Carol Blazejowski biography
Carol Blazejowski, (born Sept. 29, 1956, Elizabeth, N.J., U.S.), American basketball participant and sports activities government whose enjoying profession featured plenty of data and firsts.
Blazejowski grew up in Cranford, N.J., and started enjoying basketball on a faculty workforce in her senior 12 months of highschool in 1974. The following 12 months she joined the workforce at Montclair (N.J.) State College. A extremely aggressive participant, Blazejowski (referred to as “Blaze”) set long-standing data for the best girls’s profession scoring common (31.7 factors per recreation [ppg]) and single-season common (38.6 ppg). She was a three-time All-American (1976, 1977, and 1978), and in 1978 she was awarded the primary Wade Trophy for Women’s Basketball Player of the Year. On March 6, 1977, Blazejowski scored a report 52 factors in opposition to Queens College earlier than a crowd of 12,000 at Madison Square Garden in New York City.

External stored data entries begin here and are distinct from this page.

-- ==== Sys2Proof/Machine/Ops.lean ====
section
/-! DEFINITION. The named operations over memory, registers and run control, and taking a fault. -/

namespace Sys2Proof.Machine

/-! ### Memory (spec/20_memory.md) -/

/-- The number of memory addresses, 0 to 4095 (R5). -/
def memorySize : Nat := 4096

/-- What address `a` holds at reset, and so what an address without a cell reads as: the font byte in the font
region, else 0 (R39, R57). -/
def resetByte (c : Config) (a : Nat) : Byte :=
  if c.fontBase ≤ a then c.fontData[a - c.fontBase]?.getD 0 else 0

/-- `MemRead(a, 1)` (R9). Callers have checked `a ≤ 4095` (R55). -/
def Memory.read (c : Config) : Memory → Nat → Byte
  | [], a => resetByte c a
  | (k, v) :: rest, a => if k = a then v else Memory.read c rest a

/-- The cells with address `a` holding `v`, in address order. -/
def Memory.put : Memory → Nat → Byte → Memory
  | [], a, v => [(a, v)]
  | (k, w) :: rest, a, v =>
    if a < k then (a, v) :: (k, w) :: rest else if a = k then (a, v) :: rest else (k, w) :: Memory.put rest a v

/-- The cells without address `a`. -/
def Memory.drop (m : Memory) (a : Nat) : Memory := m.filter fun cell => decide (cell.1 ≠ a)

/-- `MemWrite(a, 1, v)` (R9). Writing what the address held at reset removes its cell, so that equal memories are
equal lists. There is no cell at 4096 or above; callers have checked the address (R55). -/
def Memory.write (c : Config) (m : Memory) (a : Nat) (v : Byte) : Memory :=
  if a < memorySize then (if v = resetByte c a then Memory.drop m a else Memory.put m a v) else m

/-- Single-byte writes at ascending addresses from `a` (R54). -/
def Memory.writeList (c : Config) : Memory → Nat → List Byte → Memory
  | m, _, [] => m
  | m, a, b :: rest => Memory.writeList c (Memory.write c m a b) (a + 1) rest

/-- `n` single-byte reads at ascending addresses from `a` (R54). -/
def Memory.readList (c : Config) (m : Memory) : Nat → Nat → List Byte
  | _, 0 => []
  | a, n + 1 => Memory.read c m a :: Memory.readList c m (a + 1) n

/-- The canonical form from address `lo` on: strictly rising addresses within memory, no cell equal to the reset byte. -/
def Memory.wfFrom (c : Config) (lo : Nat) : Memory → Bool
  | [] => true
  | (k, v) :: rest =>
    decide (lo ≤ k) && decide (k < memorySize) && decide (v ≠ resetByte c k) && Memory.wfFrom c (k + 1) rest

/-- The canonical form of a memory. -/
def Memory.wf (c : Config) (m : Memory) : Bool := Memory.wfFrom c 0 m

/-- The byte at address `a` of the live memory. -/
def State.readByte (s : State) (a : Nat) : Byte := Memory.read s.config s.machine.memory a

/-! ### Registers (spec/10_state.md) -/

/-- The flag register `VF` is `V[15]` (R23). -/
def flagReg : Reg := 15

/-- `V[x]`. -/
def MachineState.reg (m : MachineState) (x : Reg) : Byte := m.v[x]

/-- `V[x] <- b`. -/
def MachineState.setReg (m : MachineState) (x : Reg) (b : Byte) : MachineState := { m with v := m.v.set x b }

/-- A flag is written as the 8-bit value 0 or 1 (R23). -/
def flagByte (f : Bool) : Byte := if f then 1 else 0

/-- `V[15] <- f`. -/
def MachineState.setFlag (m : MachineState) (f : Bool) : MachineState := m.setReg flagReg (flagByte f)

/-- `V[i] <- bytes` for the registers below the list's length, the others kept. -/
def MachineState.setRegs (m : MachineState) (bytes : List Byte) : MachineState :=
  { m with v := Vector.ofFn fun r => bytes[r.val]?.getD m.v[r] }

/-- `I <- w`. -/
def MachineState.setI (m : MachineState) (w : Word) : MachineState := { m with i := w }

/-- `pc <- w`. -/
def MachineState.setPc (m : MachineState) (w : Word) : MachineState := { m with pc := w }

/-- `pc <- pc +_16 2`, the width of an instruction (R10, R71). -/
def MachineState.advance (m : MachineState) : MachineState := m.setPc (m.pc + 2)

/-- A skip: `pc` advances by 4 if the condition holds, else by 2 (R108). -/
def MachineState.skipIf (m : MachineState) (cond : Bool) : MachineState :=
  m.setPc (m.pc + (if cond then 4 else 2))

/-- `DT <- b`. -/
def MachineState.setDt (m : MachineState) (b : Byte) : MachineState := { m with dt := b }

/-- `ST <- b`. -/
def MachineState.setSt (m : MachineState) (b : Byte) : MachineState := { m with st := b }

/-- `pending <- k`. -/
def MachineState.setPending (m : MachineState) (k : Option Key) : MachineState := { m with pending := k }

/-- `keys[k] == 1`. -/
def MachineState.keyDown (m : MachineState) (k : Key) : Bool := m.keys[k]

/-- `keys[k] <- b`. -/
def MachineState.setKey (m : MachineState) (k : Key) (b : Bool) : MachineState := { m with keys := m.keys.set k b }

/-- `screen <- scr`. -/
def MachineState.setScreen (m : MachineState) (scr : Screen) : MachineState := { m with screen := scr }

/-- The memory's contents replaced. -/
def MachineState.setMemory (m : MachineState) (mem : Memory) : MachineState := { m with memory := mem }

/-! ### The call stack (R27, R28) -/

/-- Push a word: `stack[sp] <- w; sp <- sp + 1`. None if `sp = 16`. -/
def MachineState.push (m : MachineState) (w : Word) : Option MachineState :=
  if h : m.sp.val < 16 then some { m with stack := m.stack.set m.sp.val w, sp := ⟨m.sp.val + 1, by omega⟩ } else none

/-- Pop a word: `sp <- sp - 1`, the word `stack[sp]`, which keeps its slot (R27). None if `sp = 0`. -/
def MachineState.pop (m : MachineState) : Option (Word × MachineState) :=
  if h : 0 < m.sp.val then
    some (m.stack[m.sp.val - 1]'(by omega), { m with sp := ⟨m.sp.val - 1, by omega⟩ })
  else none

/-! ### Pixels (R31) -/

/-- `screen[x + y*64]`; off the screen there is no pixel and the answer is `false`. -/
def Screen.pixel (scr : Screen) (x y : Nat) : Bool :=
  if h : y < 32 then (scr[y]).getLsbD x else false

/-- `screen[x + y*64] <- screen[x + y*64] ^ 1`; off the screen nothing changes. -/
def Screen.toggle (scr : Screen) (x y : Nat) : Screen :=
  if h : y < 32 then scr.set y (scr[y] ^^^ BitVec.twoPow 64 x) else scr

/-! ### Outcomes -/

/-- The type of every meaning's answer. -/
abbrev Result := Host.Outcome State Fault Refusal

/-- The instruction completes: `MachineState` becomes `m`, nothing else changes. -/
def State.complete (s : State) (m : MachineState) : Result := .next { s with machine := m }

/-- One random byte is drawn (R227): the next draw is another free value. -/
def State.countDraw (s : State) : State := { s with draws := s.draws + 1 }

/-- `raise cause(info)` (R210): the fault latch is set and nothing else changes, so the fault is precise. It is the
machine's one way to take an exception; there is no vector, no saved register and no mode (R212). -/
def State.raise (s : State) (cause : FaultCause) (info : Word) : State := { s with fault := some ⟨cause, info⟩ }

/-- The latch cleared. No instruction returns from a fault (R213); only the host clears it (R214). -/
def State.clearFault (s : State) : State := { s with fault := none }

/-! ### Instruction fetch (R52) -/

/-- The word at `pc`, big endian; none if `pc + 1 > 4095`, compared without wrap. -/
def State.fetch (s : State) : Option Word :=
  if s.machine.pc.toNat + 1 > 4095 then none
  else some (wordOfBytes (s.readByte s.machine.pc.toNat) (s.readByte (s.machine.pc.toNat + 1)))

end Sys2Proof.Machine
end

In 1979 Blazejowski was on the primary U.S. girls’s basketball workforce to win a gold medal on the World University Games (WUG) in Mexico City. Two years earlier she had performed on the WUG in Sofia, Bulg., when the U.S. workforce gained a silver medal. Both years Blazejowski was the workforce’s prime scorer, with 129 factors whole (18.4 ppg) in 1979 and 164 factors whole (20.5 ppg) in 1977. At the 1979 Pan American Games, she was a part of the U.S. girls’s basketball workforce that gained the silver medal.
Although she had been chosen for the 1980 Olympic workforce, Blazejowski was disadvantaged of the chance to compete when the U.S. authorities known as a boycott of the Moscow Games. In 1980–81 she performed for the New Jersey Gems within the Women’s Basketball League (WBL) till the WBL went bankrupt. During that season she led the league in scoring and was named Most Valuable Player. Throughout the Nineteen Eighties Blazejowski labored in promotions and advertising for sporting-goods corporations resembling Adidas. In 1990 she took a place with the National Basketball Association (NBA) within the Consumer Products Group. While working for the NBA, she turned concerned within the improvement of the Women’s National Basketball Association (WNBA). Before the WNBA’s debut in the summertime of 1997, she signed on as vice chairman and basic supervisor of the New York Liberty skilled workforce. She was promoted to president of the workforce in 2008 however left the Liberty in 2010. In 1994 Blazejowski turned one of many few girls inducted into the Naismith Memorial Basketball Hall of Fame.